この使いやすい、自動化適合ソリューションは、多数のアプリケーションにわたるさまざまな研究設計のために共通のワークフローを提供します。プロトコールには、高品質のゲノムDNA(gDNA)から少量で複雑なサンプルまで、広範なインプット材料に対してライブラリー調製を適合させるため、2つの正規化の方法が含まれます。その一方で、インプット量の要件が低いので、ほとんどの困難なサンプルに対する可能性を拡大します。試薬キットの効率的使用と正確なリードの割り当てのために、ライブラリー調製キットと同梱のインデックスアダプターは、1つのランで最大48個のサンプルまでプールし、シークエンシングすることができます。
ミトコンドリアDNAは、核DNAが損なわれているか存在しない場合、強力な代替情報源となります。mtDNAは、毛根のない髪の毛、歯、骨、その他の難しいソースの場合に使用され、行方不明者や被災者の識別作業のルーチンになりました。以前、従来のSangerシークエンシング方法に伴う品質やスケーリングの問題から、mtDNAにはわずかな専門施設で限られた役割しかありませんでした。Verogen mtDNAワークフローは、性能、効率および使いやすさという固有の組み合わせをもたらし、どのような研究室でも、どのような規模でも、SangerシークエンシングからNGSへmtDNA分析を移行することができ、また他のNGS技術から得られた結果を向上させることもできます。
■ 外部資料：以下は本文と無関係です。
-- ==== Sys2Proof/Machine/Time.lean ====
section
/-! DEFINITION. The time base, its sources and servo, gPTP and the real-time clock (03_time_and_stamps.md R79 to R91,
R539). The effects of a step on other units are in Machine/TimeStep.lean. -/
namespace Sys2Proof.Machine

def Units.timEvent (u : Units) (kind pay : Nat) : Units := u.emit 0x2000 kind pay

/-- TIM_STATUS.ACTIVE (R91). -/
def Units.active (u : Units) : Nat := u.rd Reg.TIM_STATUS.ACTIVE

/-- Continue the time base with the present TIM_RATE. -/
def Units.rebaseKeep (u : Units) : Units := u.rebase (timeAcc u.tbase u.clock)

/-- The servo steers TIM_RATE (R83): the value is free within 500 ppm. -/
def Units.slew (u : Units) : Units :=
  let (k, u) := u.draw
  let r := clampI 500000000 (Config.servoRate k)
  let u := if u.tbase = [] then u else u.rebaseKeep
  let u := u.wr Reg.TIM_RATE.RATE (ofInt 32 r)
  if u.tbase = [] then u else u.rebaseKeep

/-- Decide a step (R81): a step while one is pending is added to it. -/
def Units.decideStep (u : Units) (d : Int) : Units :=
  if d = 0 then u
  else { u with tim := { u.tim with pendStep := u.tim.pendStep + d } }.wr Reg.TIM_STATUS.STEP_PEND 1

/-- LOCK (R83). -/
def Units.judgeLock (u : Units) (off : Int) : Units :=
  let g := if off.natAbs < 100 then u.tim.good + 1 else 0
  let u := { u with tim := { u.tim with good := g } }
  let lock := u.is Reg.TIM_STATUS.LOCK
  if g ≥ 8 ∧ ¬ lock then (u.wr Reg.TIM_STATUS.LOCK 1).timEvent 0x02 u.active
  else if off.natAbs ≥ 1000 ∧ lock then ((u.wr Reg.TIM_STATUS.LOCK 0).timEvent 0x03 u.active).twinDetach 3
  else u

/-- The servo takes one offset measurement (R83). -/
def Units.servo (u : Units) (off : Int) : Units :=
  let lim := u.rd Reg.TIM_CTRL.STEP_LIMIT * 100000
  let step := lim ≠ 0 ∧ off.natAbs > lim ∧ (off < 0 ∨ u.is Reg.TIM_CTRL.BACKSTEP)
  let u := if step then u.decideStep (-off) else u.slew
  u.judgeLock off

/-- ACTIVE changes to a source in control. -/
def Units.setActive (u : Units) (a : Nat) : Units := u.wr Reg.TIM_STATUS.ACTIVE a

/-- The multiple of 10^9 nearest to a time. -/
def nearestSec (x : Int) : Int := (x + 500000000) / 1000000000 * 1000000000

/-- R84: a PPS edge on the selected edge at tick t, `sub` ns into its CD04 tick, less CABLE. -/
def Units.ppsEdge (u : Units) (t sub : Nat) : Units :=
  let u := u.advance t
  if ¬ u.is Reg.TIM_PPS_CFG.EN then u
  else
    let noise := match u.tim.lastPps with | some l => decide (t < l + 360000000) | none => false
    if noise then u.count Reg.TIM_PPS_NOISE.COUNT Reg.TIM_PPS_NOISE.OVF
    else
      let date : Int := (u.timeAt t : Int) + sub - u.rd Reg.TIM_PPS_CFG.CABLE
      let src := u.rd Reg.TIM_CTRL.SRC
      let sec : Int := if src = 3 then nearestSec (date - u.tim.gmOffset) else
        match u.tim.nextSec with
        | some s => (s : Int) * 1000000000
        | none => nearestSec date
      let off := date - sec
      let u := { u with tim := { u.tim with lastPps := some t, nextSec := u.tim.nextSec.map (· + 1) } }
      let u := u.wr Reg.TIM_PPS_OFFSET.NS (ofInt 32 (clampI 2147483647 off))
      if src = 1 then (u.setActive 1).servo off
      else if src = 3 then (u.setActive 3).servo off
      else u

/-- Holdover (R84): TIM_RATE is frozen and LOCK clears. -/
def Units.holdover (u : Units) : Units :=
  let lock := u.is Reg.TIM_STATUS.LOCK
  let u := ((u.setActive 5).wr Reg.TIM_STATUS.LOCK 0)
  let u := { u with tim := { u.tim with good := 0 } }
  let u := if lock then (u.timEvent 0x03 5).twinDetach 3 else u
  u.timEvent 0x04 0

/-- R84: no accepted PPS edge for 1,500 ms; under SRC 4 no time transfer from the leader (19_twin_mode.md R468). -/
def Units.ppsHoldover (u : Units) (t : Nat) : Units :=
  let u := u.advance t
  let a := u.active
  if a = 3 ∧ u.is Reg.TIM_GPTP_STATUS.SYNCED then u.setActive 2
  else if a = 1 ∨ a = 3 then u.holdover.count Reg.TIM_PPS_MISS.COUNT Reg.TIM_PPS_MISS.OVF
  else if a = 4 then u.holdover
  else u

/-- R83, R85: a Sync and its follow-up on the slave port give an offset from the grandmaster. -/
def Units.gptpSyncRx (u : Units) (port t : Nat) (off : Int) : Units :=
  let u := u.advance t
  if u.rd Reg.TIM_GPTP_CFG.ROLE ≠ 0 ∧ u.rd Reg.TIM_GPTP_STATUS.SLAVE_PORT = port ∧ port < 13 ∧ u.portPresent port then
    let u := { u with tim := { u.tim with gmOffset := off } }
    let u := (u.wr Reg.TIM_GPTP_STATUS.SYNCED 1).wr Reg.TIM_GPTP_STATUS.OFFSET (ofInt 16 (clampI 32767 off))
    let src := u.rd Reg.TIM_CTRL.SRC
    let u := if src = 2 ∨ src = 3 then u.wr Reg.TIM_STATUS.SEC_VALID 1 else u
    if src = 2 then (u.setActive 2).servo off
    else if src = 3 ∧ u.active ≠ 3 then (u.setActive 2).servo off
    else u
  else u

/-- R85: a peer-delay exchange measures the link delay of a port. -/
def Units.gptpPdelay (u : Units) (port delay : Nat) : Units :=
  if u.portPresent port ∧ port < 13 then { u with tim := { u.tim with pdelay := SMap.set 0 u.tim.pdelay port delay } } else u

/-- The BMCA's order: the first of two clocks is better. -/
def better : List Nat → List Nat → Bool
  | a :: as, b :: bs => decide (a < b) || (decide (a = b) && better as bs)
  | _, _ => false

def announceRank (a : Announce) : List Nat := [a.prio1, a.cls, a.acc, a.var, a.prio2, a.ident]

/-- The clockClass the module advertises (R85). -/
def Units.ownClass (u : Units) : Nat := if (u.active = 1 ∨ u.active = 3) ∧ u.is Reg.TIM_STATUS.LOCK then 6 else 248

def Units.ownRank (u : Units) : List Nat :=
  [u.rd Reg.TIM_GPTP_CFG.PRIORITY1, u.ownClass, Config.ownClock.1, Config.ownClock.2.1, u.rd Reg.TIM_GPTP_CFG.PRIORITY2, Config.ownClock.2.2]

/-- The best Announce held, with its port. -/
def Units.bestAnnounce (u : Units) : Option (Nat × Announce) :=
  u.tim.announces.foldl (fun best p =>
    match best, p.2 with
    | none, some a => some (p.1, a)
    | some (q, b), some a => if better (announceRank a) (announceRank b) then some (p.1, a) else some (q, b)
    | b, none => b) none

/-- The module becomes grandmaster (port 15) or takes a slave port (R85, R90). -/
def Units.takePort (u : Units) (p : Nat) : Units :=
  let old := u.rd Reg.TIM_GPTP_STATUS.SLAVE_PORT
  let gm := u.is Reg.TIM_STATUS.GM
  if p = 15 then
    if gm then u
    else (((u.wr Reg.TIM_GPTP_STATUS.SLAVE_PORT 15).wr Reg.TIM_STATUS.GM 1).wr Reg.TIM_GPTP_STATUS.SYNCED 0).timEvent 0x05 15
  else if p = old ∧ ¬ gm then u
  else (((u.wr Reg.TIM_GPTP_STATUS.SLAVE_PORT p).wr Reg.TIM_STATUS.GM 0).wr Reg.TIM_GPTP_STATUS.SYNCED 0).timEvent 0x05 p

/-- The module is neither grandmaster nor on a slave port (R85). -/
def Units.leavePort (u : Units) : Units :=
  ((u.wr Reg.TIM_GPTP_STATUS.SLAVE_PORT 15).wr Reg.TIM_STATUS.GM 0).wr Reg.TIM_GPTP_STATUS.SYNCED 0

/-- What TIM_GPTP_CFG.ROLE and the Announces held choose (R85): the slave port, 15 for the module as grandmaster, or neither;
and the Announce followed. -/
def Units.gptpChoice (u : Units) : Option Nat × Option Announce :=
  let p1 := u.rd Reg.TIM_GPTP_CFG.PRIORITY1
  match u.rd Reg.TIM_GPTP_CFG.ROLE with
  | 0 => (none, none)
  | 2 => (some 15, none)
  | 3 => (some (u.rd Reg.TIM_GPTP_CFG.PORT), SMap.get none u.tim.announces (u.rd Reg.TIM_GPTP_CFG.PORT))
  | _ =>
    match u.bestAnnounce with
    | some (q, b) => if p1 ≠ 255 ∧ better u.ownRank (announceRank b) then (some 15, none) else (some q, some b)
    | none => (if p1 = 255 then none else some 15, none)

/-- R85, R90: the choice is taken. Under SRC 2 or 3 the grandmaster gives the UTC offset (R91). -/
def Units.gptpChoose (u : Units) : Units :=
  let c := u.gptpChoice
  let u := match c.1 with | some p => u.takePort p | none => u.leavePort
  match c.2 with
  | none => u
  | some b =>
    let u := u.wr Reg.TIM_GPTP_STATUS.GM_CLASS b.cls
    let src := u.rd Reg.TIM_CTRL.SRC
    if src = 2 ∨ src = 3 then (u.wr Reg.TIM_UTC.OFFSET (ofInt 16 b.utc)).wrb Reg.TIM_UTC.VALID b.utcValid else u

/-- R85: an Announce feeds the BMCA, or under ROLE 3 the fixed slave port. -/
def Units.gptpAnnounce (u : Units) (port : Nat) (a : Announce) : Units :=
  if ¬ (u.portPresent port ∧ port < 13) ∨ u.rd Reg.TIM_GPTP_CFG.ROLE = 0 then u
  else { u with tim := { u.tim with announces := SMap.set none u.tim.announces port (some a) } }.gptpChoose

/-- R85: a gPTP port sends one of its periodic messages. Sync and Announce go out while the module is grandmaster or
relays a grandmaster's time and Announce from another port; Pdelay on every port. -/
def Units.gptpTx (u : Units) (port : Nat) (k : GptpKind) : Units :=
  let cls := u.ownClass
  let p1 := u.rd Reg.TIM_GPTP_CFG.PRIORITY1
  let p2 := u.rd Reg.TIM_GPTP_CFG.PRIORITY2
  let gm := u.is Reg.TIM_STATUS.GM
  let relay := u.is Reg.TIM_GPTP_STATUS.SYNCED && u.rd Reg.TIM_GPTP_STATUS.SLAVE_PORT != port
  if ¬ (u.portPresent port ∧ port < 13) ∨ u.rd Reg.TIM_GPTP_CFG.ROLE = 0 then u
  else
    match k with
    | .pdelay => u.send (.gptp port 1 cls p1 p2)
    | .sync => if gm || relay then u.send (.gptp port 0 cls p1 p2) else u
    | .announce =>
      if gm then u.send (.gptp port 2 cls p1 p2)
      else if relay then
        match SMap.get none u.tim.announces (u.rd Reg.TIM_GPTP_STATUS.SLAVE_PORT) with
        | some b => u.send (.gptp port 2 b.cls b.prio1 b.prio2)
        | none => u
      else u

/-- R91: a requester reads TIM_NOW_LO, latching the upper half. -/
def Units.readNowLo (u : Units) (who : Nat) : Nat × Units :=
  let t := u.now
  (t % 2 ^ 32, { u with tim := { u.tim with latch := SMap.set 0 u.tim.latch who (t / 2 ^ 32) } })

/-- R91: TIM_NOW_HI returns the requester's latch. -/
def Units.readNowHi (u : Units) (who : Nat) : Nat := SMap.get 0 u.tim.latch who

/-- The RTC's time at the present tick, in 1/32,768 s (R539). -/
def Units.rtcNow (u : Units) : Nat := u.tim.rtcBase + (u.clock - u.tim.rtcTick) * 32768 / 400000000

/-- R539: the disciplined time base writes the RTC at each whole second. -/
def Units.rtcWrite (u : Units) (t : Nat) : Units :=
  let u := u.advance t
  if 1 ≤ u.active ∧ u.active ≤ 4 then
    let sec := u.now / 1000000000
    let u := { u with tim := { u.tim with rtcBase := sec * 32768, rtcTick := u.clock } }
    u.wr Reg.TIM_STATUS.RTC_VALID 1
  else u

/-- R80: every echo is realigned to the time base. -/
def Units.echoRealign (u : Units) : Units := { u with tim := { u.tim with echo := u.now } }

/-- R91: a write to TIM_STEP_HI decides the step that TIM_STEP_LO began. -/
def Units.stepWrite (u : Units) (hi : Nat) : Units := u.decideStep (toInt 64 (u.tim.stepLo + (hi % 2 ^ 32) * 2 ^ 32))

/-- R539: the time base starts counting, from the RTC where it is valid. -/
def Units.startTime (u : Units) : Units :=
  let v := u.is Reg.TIM_STATUS.RTC_VALID
  let ns := if v then u.rtcNow * 1000000000 / 32768 else 0
  let u := { u with tbase := [] }.rebase (ns * 10 ^ 12)
  u.setActive (if v then 0 else 6)

/-! ## Meanings -/

def execTimeStepWrite (hi : Nat) (s : State) : Host.Outcome State Fault Refusal := s.run true fun u => u.stepWrite hi
def execTimeEchoRealign (s : State) : Host.Outcome State Fault Refusal := s.run true fun u => u.echoRealign
def execPpsEdge (t sub : Nat) (s : State) : Host.Outcome State Fault Refusal := s.run true fun u => u.ppsEdge t sub
def execPpsHoldover (t : Nat) (s : State) : Host.Outcome State Fault Refusal := s.run true fun u => u.ppsHoldover t
def execGptpSyncRx (port t : Nat) (offset : Int) (s : State) : Host.Outcome State Fault Refusal :=
  s.run (decide (port < 13)) fun u => u.gptpSyncRx port t offset
def execGptpPdelay (port delay : Nat) (s : State) : Host.Outcome State Fault Refusal :=
  s.run (decide (port < 13)) fun u => u.gptpPdelay port delay
def execGptpAnnounce (port : Nat) (a : Announce) (s : State) : Host.Outcome State Fault Refusal :=
  s.run (decide (port < 13)) fun u => u.gptpAnnounce port a
def execTimNowLoRead (who : Nat) (s : State) : Host.Outcome State Fault Refusal :=
  s.run (decide (who < 65)) fun u => let r := u.readNowLo who; { r.2 with rdata := r.1 }
def execRtcSecondWrite (t : Nat) (s : State) : Host.Outcome State Fault Refusal := s.run true fun u => u.rtcWrite t
def execGptpMessageTx (port : Nat) (kind : GptpKind) (s : State) : Host.Outcome State Fault Refusal :=
  s.run (decide (port < 13)) fun u => u.gptpTx port kind

end Sys2Proof.Machine
end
ForenSeq mtDNA Control Region Kitは、使いやすさとmtDNAデータの迅速なレビューのために、UASのForenSeq mtDNA Analysis Moduleとシームレスに組み合わせます。ソフトウェアは、制御域のシークエンシングのアウトプットを分析し、ランが完了した後1時間足らずで結果を出します。研究室は、要約された結果または詳細な結果をレビューし、明確なインタラクティブユーザーインターフェイス上で最大9個のサンプルまで比較することができます。レポートは、多数のDNAデータベースに適合します。
当社は、ライブラリー調製からシークエンシング、分析まで全ワークフローにわたって優れたサポートを提供します。当社の経験豊富なチームは、お使いの装置、ソフトウェア、バリデーションプラン、および実践のガイダンスのために包括的なサービスを提供し、ワークフローを容易に操作可能にします。